YOUR INSTRUCTIONS =
The material below contains a line with "decodeWords .avrXm 0b0000001101010010#16" and a line with "decodeWords .avrXm 0b1111011010011001#16". Copy exactly those two lines and all lines between them.

ENTRIES SHOWN =

※

-- ==== Sys2Proof/Tests/Slice0.lean ====
section
/-! SUPPORT. The tests: what the checks of WellFormed refuse, one decoding of every constructor, steps of the spec's worked
examples, and a witness of the hypotheses of every statement that has some. -/

namespace Sys2Proof.Tests

open Sys2Proof Sys2Proof.Machine

/-! ### Helpers -/

/-- What holds of the next state of an outcome, nothing where there is none. -/
def after {α : Type} (f : State → α) (o : StepOutcome) : Option α :=
  match o with
  | .next t => some (f t)
  | _ => none

/-- Why an outcome stops, nothing where it goes on. -/
def stopOf (o : StepOutcome) : Option Stop :=
  match o with
  | .next _ => none
  | .fault f => some (.fault f)
  | .refused r => some (.refused r)

/-- The default device with registers and a status. -/
def holding (l : List (Reg × Byte)) (sreg : Byte) : State :=
  l.foldl (fun s p => s.setReg p.1 p.2) (State.reset.setSreg (Sreg.ofByte sreg))

/-- A device of version AVRe: a 16-bit Program Counter, the data map of layout (a) of 20_memory.md R85. -/
def classic : Config :=
  { defaultDevice with
    core := .avrE, pcBits := 16, flashEnd := 0x3FFF, ramEnd := 0x045F, dsBits := 16, resetSp := 0x025F
    hasRampX := false, hasRampY := false, hasRampZ := false, hasRampD := false, hasEind := false
    dsMap := layoutClassic 0x5F 0x045F }

/-- A device of version AVRrc: sixteen registers, an 8-bit Stack Pointer, program memory in data space. -/
def reduced : Config :=
  { classic with
    core := .avrRc, nregs := 16, pcBits := 9, flashEnd := 0x1FF, ramEnd := 0xBF, spBits := 8, resetSp := 0xBF, ioSph := none
    dsMap := layoutRc 0xBF 0x1FF }

/-- A device of version AVRxt: program memory in data space from 0x8000 on (layout (c) of 20_memory.md R85). -/
def mapped : Config :=
  { classic with
    core := .avrXt, missing := [.eijmp, .eicall], flashEnd := 0x7FFF, ramEnd := 0x3FFF
    dsMap := layoutXt 0x103F 0x1080 0x14FF 0x2800 0x3FFF 0x8000 0x7FFF }

/-- The AVRe device at an address. -/
def classicAt (pc : PcWord) : State := { State.resetOf classic with pc := pc }

/-- A word of program memory. -/
def withWord (s : State) (a : Nat) (w : Word) : State :=
  { s with pmem := storeBytes s.pmem (2 * a) [w.extractLsb' 0 8, w.extractLsb' 8 8] }

/-- The default device with a platform that answers one read. -/
def answering (v : Byte) : State := State.reset.setEnv { State.reset.env with inputs := [v] }

/-- After the CALL of R228, at its target. -/
def returning : State :=
  { ((classicAt 0x0100).setSramByte 0x025E 0x00).setSramByte 0x025F 0x12 with sp := 0x025D }

/-- Z, and the table of R340 in program memory. -/
def tableAt (z : Word) : State :=
  withWord (((State.resetOf classic).setReg 30 (z.extractLsb' 0 8)).setReg 31 (z.extractLsb' 8 8)) 0x0100 0x5876

/-- RAMPZ, R31 and R30, and the tables of R343 and R345 in program memory. -/
def extendedTable (e h l : Byte) : State :=
  withWord (withWord ((holding [(31, h), (30, l)] 0).setRampz e) 0x10080 0x3738) 0xFFFF 0xEE11

/-- A device with RAMPZ among the lower 32 I/O locations. -/
def lowRampz (v : Byte) : State :=
  (State.resetOf { classic with hasRampZ := true, ioRampZ := some 0x1B }).setRampz v

/-- `sei`, `sleep`, `nop` in program memory, and a request for vector 4. -/
def pending : State :=
  (withWord (withWord (withWord (classicAt 0) 0 0x9478) 1 0x9588) 2 0x0000).setEnv
    { State.reset.env with requests := [some 4] }

/-- The state with an interrupt controller that answers `None` at the next boundary. -/
def noRequest (s : State) : State := s.setEnv { s.env with requests := [none] }

/-- The state after the first step of `pending`. -/
def afterSei : State := { pending with pc := 1, sreg := Sreg.ofByte 0x80, irqInhibit := true }

/-- The state after its second step. -/
def asleep : State := { pending with pc := 2, sreg := Sreg.ofByte 0x80, mode := .sleeping }

/-! ### What WellFormed refuses -/

/-- R16 to R31 only (30_encoding.md R123). -/
theorem test_wf_upper :
    ∀ i ∈ [Instr.subi 15 0#8, .sbci 15 0#8, .andi 15 0#8, .ori 15 0#8, .sbr 15 0#8, .cbr 15 0#8, .cpi 15 0#8, .ldi 15 0#8,
           .ser 15, .muls 15 16, .muls 16 15, .ldsRc 15 0#7, .stsRc 0#7 15], i.wf = false := by
  decide

/-- R16 to R23 only (30_encoding.md R124). -/
theorem test_wf_mul_upper :
    ∀ i ∈ [Instr.mulsu 15 16, .mulsu 16 24, .fmul 24 16, .fmul 16 15, .fmuls 15 16, .fmuls 16 24, .fmulsu 24 16,
           .fmulsu 16 15], i.wf = false := by
  decide

/-- Even registers only, and for ADIW and SBIW from R24 on (30_encoding.md R125). -/
theorem test_wf_pairs :
    ∀ i ∈ [Instr.adiw 25 0#6, .adiw 22 0#6, .sbiw 31 0#6, .sbiw 0 0#6, .movw 1 0, .movw 0 31], i.wf = false := by
  decide

/-- The one-word LDS and STS are words of AVRrc alone, displacements of 32 and more of every other version
(30_encoding.md R131). -/
theorem test_encodable :
    Instr.encodableOn .avrXm (.ldsRc 16 0#7) = false ∧ Instr.encodableOn .avr (.stsRc 0#7 16) = false ∧
    Instr.encodableOn .avrRc (.lddY 0 32#6) = false ∧ Instr.encodableOn .avrRc (.stdZ 63#6 0) = false ∧
    Instr.encodableOn .avrRc (.lddZ 0 31#6) = true := by
  decide

/-! ### Decoding: a word of every constructor, written out from its encoding in 30_encoding.md -/

theorem test_decode_arithmetic :
    decodeWords .avrXm 0b0000110101011010#16 0#16 = .ok (.add 21 10) ∧
    decodeWords .avrXm 0b0001110101011010#16 0#16 = .ok (.adc 21 10) ∧
    decodeWords .avrXm 0b1001011010101011#16 0#16 = .ok (.adiw 28 0x2B#6) ∧
    decodeWords .avrXm 0b0001100101011010#16 0#16 = .ok (.sub 21 10) ∧
    decodeWords .avrXm 0b0101110010100101#16 0#16 = .ok (.subi 26 0xC5#8) ∧
    decodeWords .avrXm 0b0000100101011010#16 0#16 = .ok (.sbc 21 10) ∧
    decodeWords .avrXm 0b0100110010100101#16 0#16 = .ok (.sbci 26 0xC5#8) ∧
    decodeWords .avrXm 0b1001011110101011#16 0#16 = .ok (.sbiw 28 0x2B#6) := by
  decide

theorem test_decode_logic :
    decodeWords .avrXm 0b0010000101011010#16 0#16 = .ok (.and 21 10) ∧
    decodeWords .avrXm 0b0111110010100101#16 0#16 = .ok (.andi 26 0xC5#8) ∧
    decodeWords .avrXm 0b0010100101011010#16 0#16 = .ok (.or 21 10) ∧
    decodeWords .avrXm 0b0110110010100101#16 0#16 = .ok (.ori 26 0xC5#8) ∧
    decodeWords .avrXm 0b0010010101011010#16 0#16 = .ok (.eor 21 10) ∧
    decodeWords .avrXm 0b1001010101010000#16 0#16 = .ok (.com 21) ∧
    decodeWords .avrXm 0b1001010101010001#16 0#16 = .ok (.neg 21) ∧
    decodeWords .avrXm 0b0110110010100101#16 0#16 = .ok (.ori 26 0xC5#8) ∧
    decodeWords .avrXm 0b0111001110101010#16 0#16 = .ok (.andi 26 0x3A#8) ∧
    decodeWords .avrXm 0b1001010101010011#16 0#16 = .ok (.inc 21) ∧
    decodeWords .avrXm 0b1001010101011010#16 0#16 = .ok (.dec 21) ∧
    decodeWords .avrXm 0b0010001101010101#16 0#16 = .ok (.and 21 21) ∧
    decodeWords .avrXm 0b0010011101010101#16 0#16 = .ok (.eor 21 21) ∧
    decodeWords .avrXm 0b1110111110101111#16 0#16 = .ok (.ldi 26 0xFF#8) := by
  decide

theorem test_decode_multiply_des :
    decodeWords .avrXm 0b1001110101011010#16 0#16 = .ok (.mul 21 10) ∧
    decodeWords .avrXm 0b0000001010100101#16 0#16 = .ok (.muls 26 21) ∧
    decodeWords .avrXm 0b0000001101010010#16 0#16 = .ok (.mulsu 21 18) ∧
    decodeWords .avrXm 0b0000001101011010#16 0#16 = .ok (.fmul 21 18) ∧
    decodeWords .avrXm 0b0000001111010010#16 0#16 = .ok (.fmuls 21 18) ∧
    decodeWords .avrXm 0b0000001111011010#16 0#16 = .ok (.fmulsu 21 18) ∧
    decodeWords .avrXm 0b1001010010101011#16 0#16 = .ok (.des 0xA#4) := by
  decide

theorem test_decode_change_of_flow :
    decodeWords .avrXm 0b1100100100101101#16 0#16 = .ok (.rjmp 0x92D#12) ∧
    decodeWords .avrXm 0b1001010000001001#16 0#16 = .ok .ijmp ∧
    decodeWords .avrXm 0b1001010000011001#16 0#16 = .ok .eijmp ∧
    decodeWords .avrXm 0b1001010101101101#16 0b0001101001011100#16 = .ok (.jmp 0x2D1A5C#22) ∧
    decodeWords .avrXm 0b1101100100101101#16 0#16 = .ok (.rcall 0x92D#12) ∧
    decodeWords .avrXm 0b1001010100001001#16 0#16 = .ok .icall ∧
    decodeWords .avrXm 0b1001010100011001#16 0#16 = .ok .eicall ∧
    decodeWords .avrXm 0b1001010101101111#16 0b0001101001011100#16 = .ok (.call 0x2D1A5C#22) ∧
    decodeWords .avrXm 0b1001010100001000#16 0#16 = .ok .ret ∧
    decodeWords .avrXm 0b1001010100011000#16 0#16 = .ok .reti ∧
    decodeWords .avrXm 0b0001000101011010#16 0#16 = .ok (.cpse 21 10) ∧
    decodeWords .avrXm 0b0001010101011010#16 0#16 = .ok (.cp 21 10) ∧
    decodeWords .avrXm 0b0000010101011010#16 0#16 = .ok (.cpc 21 10) ∧
    decodeWords .avrXm 0b0011110010100101#16 0#16 = .ok (.cpi 26 0xC5#8) ∧
    decodeWords .avrXm 0b1111110011010110#16 0#16 = .ok (.sbrc 13 6) ∧
    decodeWords .avrXm 0b1111111011010110#16 0#16 = .ok (.sbrs 13 6) ∧
    decodeWords .avrXm 0b1001100110110110#16 0#16 = .ok (.sbic 0x16#5 6) ∧
    decodeWords .avrXm 0b1001101110110110#16 0#16 = .ok (.sbis 0x16#5 6) ∧
    decodeWords .avrXm 0b1111001010011011#16 0#16 = .ok (.brbs 3 0x53#7) ∧
    decodeWords .avrXm 0b1111011010011011#16 0#16 = .ok (.brbc 3 0x53#7) := by
  decide

theorem test_decode_branches :
    decodeWords .avrXm 0b1111001010011001#16 0#16 = .ok (.brbs 1 0x53#7) ∧
    decodeWords .avrXm 0b1111011010011001#16 0#16 = .ok (.brbc 1 0x53#7) ∧
    decodeWords .avrXm 0b1111001010011000#16 0#16 = .ok (.brbs 0 0x53#7) ∧
    decodeWords .avrXm 0b1111011010011000#16 0#16 = .ok (.brbc 0 0x53#7) ∧
    decodeWords .avrXm 0b1111011010011000#16 0#16 = .ok (.brbc 0 0x53#7) ∧
    decodeWords .avrXm 0b1111001010011000#16 0#16 = .ok (.brbs 0 0x53#7) ∧
    decodeWords .avrXm 0b1111001010011010#16 0#16 = .ok (.brbs 2 0x53#7) ∧
    decodeWords .avrXm 0b1111011010011010#16 0#16 = .ok (.brbc 2 0x53#7) ∧
    decodeWords .avrXm 0b1111011010011100#16 0#16 = .ok (.brbc 4 0x53#7) ∧
    decodeWords .avrXm 0b1111001010011100#16 0#16 = .ok (.brbs 4 0x53#7) ∧
    decodeWords .avrXm 0b1111001010011101#16 0#16 = .ok (.brbs 5 0x53#7) ∧
    decodeWords .avrXm 0b1111011010011101#16 0#16 = .ok (.brbc 5 0x53#7) ∧
    decodeWords .avrXm 0b1111001010011110#16 0#16 = .ok (.brbs 6 0x53#7) ∧
    decodeWords .avrXm 0b1111011010011110#16 0#16 = .ok (.brbc 6 0x53#7) ∧
    decodeWords .avrXm 0b1111001010011011#16 0#16 = .ok (.brbs 3 0x53#7) ∧
    decodeWords .avrXm 0b1111011010011011#16 0#16 = .ok (.brbc 3 0x53#7) ∧
    decodeWords .avrXm 0b1111001010011111#16 0#16 = .ok (.brbs 7 0x53#7) ∧
    decodeWords .avrXm 0b1111011010011111#16 0#16 = .ok (.brbc 7 0x53#7) := by
  decide

theorem test_decode_transfer :
    decodeWords .avrXm 0b0010110101011010#16 0#16 = .ok (.mov 21 10) ∧
    decodeWords .avrXm 0b0000000110010110#16 0#16 = .ok (.movw 18 12) ∧
    decodeWords .avrXm 0b1110110010100101#16 0#16 = .ok (.ldi 26 0xC5#8) ∧
    decodeWords .avrXm 0b1001000101010000#16 0b1011001110010110#16 = .ok (.lds 21 0xB396#16) := by
  decide

theorem test_decode_loads :
    decodeWords .avrXm 0b1001000101011100#16 0#16 = .ok (.ldX 21) ∧
    decodeWords .avrXm 0b1001000101011101#16 0#16 = .ok (.ldXInc 21) ∧
    decodeWords .avrXm 0b1001000101011110#16 0#16 = .ok (.ldXDec 21) ∧
    decodeWords .avrXm 0b1000000101011000#16 0#16 = .ok (.ldY 21) ∧
    decodeWords .avrXm 0b1001000101011001#16 0#16 = .ok (.ldYInc 21) ∧
    decodeWords .avrXm 0b1001000101011010#16 0#16 = .ok (.ldYDec 21) ∧
    decodeWords .avrXm 0b1010010101011011#16 0#16 = .ok (.lddY 21 0x2B#6) ∧
    decodeWords .avrXm 0b1000000101010000#16 0#16 = .ok (.ldZ 21) ∧
    decodeWords .avrXm 0b1001000101010001#16 0#16 = .ok (.ldZInc 21) ∧
    decodeWords .avrXm 0b1001000101010010#16 0#16 = .ok (.ldZDec 21) ∧
    decodeWords .avrXm 0b1010010101010011#16 0#16 = .ok (.lddZ 21 0x2B#6) := by
  decide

※

SOLUTION BELOW =
    decodeWords .avrXm 0b0000001101010010#16 0#16 = .ok (.mulsu 21 18) ∧
    decodeWords .avrXm 0b0000001101011010#16 0#16 = .ok (.fmul 21 18) ∧
    decodeWords .avrXm 0b0000001111010010#16 0#16 = .ok (.fmuls 21 18) ∧
    decodeWords .avrXm 0b0000001111011010#16 0#16 = .ok (.fmulsu 21 18) ∧
    decodeWords .avrXm 0b1001010010101011#16 0#16 = .ok (.des 0xA#4) := by
  decide

theorem test_decode_change_of_flow :
    decodeWords .avrXm 0b1100100100101101#16 0#16 = .ok (.rjmp 0x92D#12) ∧
    decodeWords .avrXm 0b1001010000001001#16 0#16 = .ok .ijmp ∧
    decodeWords .avrXm 0b1001010000011001#16 0#16 = .ok .eijmp ∧
    decodeWords .avrXm 0b1001010101101101#16 0b0001101001011100#16 = .ok (.jmp 0x2D1A5C#22) ∧
    decodeWords .avrXm 0b1101100100101101#16 0#16 = .ok (.rcall 0x92D#12) ∧
    decodeWords .avrXm 0b1001010100001001#16 0#16 = .ok .icall ∧
    decodeWords .avrXm 0b1001010100011001#16 0#16 = .ok .eicall ∧
    decodeWords .avrXm 0b1001010101101111#16 0b0001101001011100#16 = .ok (.call 0x2D1A5C#22) ∧
    decodeWords .avrXm 0b1001010100001000#16 0#16 = .ok .ret ∧
    decodeWords .avrXm 0b1001010100011000#16 0#16 = .ok .reti ∧
    decodeWords .avrXm 0b0001000101011010#16 0#16 = .ok (.cpse 21 10) ∧
    decodeWords .avrXm 0b0001010101011010#16 0#16 = .ok (.cp 21 10) ∧
    decodeWords .avrXm 0b0000010101011010#16 0#16 = .ok (.cpc 21 10) ∧
    decodeWords .avrXm 0b0011110010100101#16 0#16 = .ok (.cpi 26 0xC5#8) ∧
    decodeWords .avrXm 0b1111110011010110#16 0#16 = .ok (.sbrc 13 6) ∧
    decodeWords .avrXm 0b1111111011010110#16 0#16 = .ok (.sbrs 13 6) ∧
    decodeWords .avrXm 0b1001100110110110#16 0#16 = .ok (.sbic 0x16#5 6) ∧
    decodeWords .avrXm 0b1001101110110110#16 0#16 = .ok (.sbis 0x16#5 6) ∧
    decodeWords .avrXm 0b1111001010011011#16 0#16 = .ok (.brbs 3 0x53#7) ∧
    decodeWords .avrXm 0b1111011010011011#16 0#16 = .ok (.brbc 3 0x53#7) := by
  decide

theorem test_decode_branches :
    decodeWords .avrXm 0b1111001010011001#16 0#16 = .ok (.brbs 1 0x53#7) ∧
    decodeWords .avrXm 0b1111011010011001#16 0#16 = .ok (.brbc 1 0x53#7) ∧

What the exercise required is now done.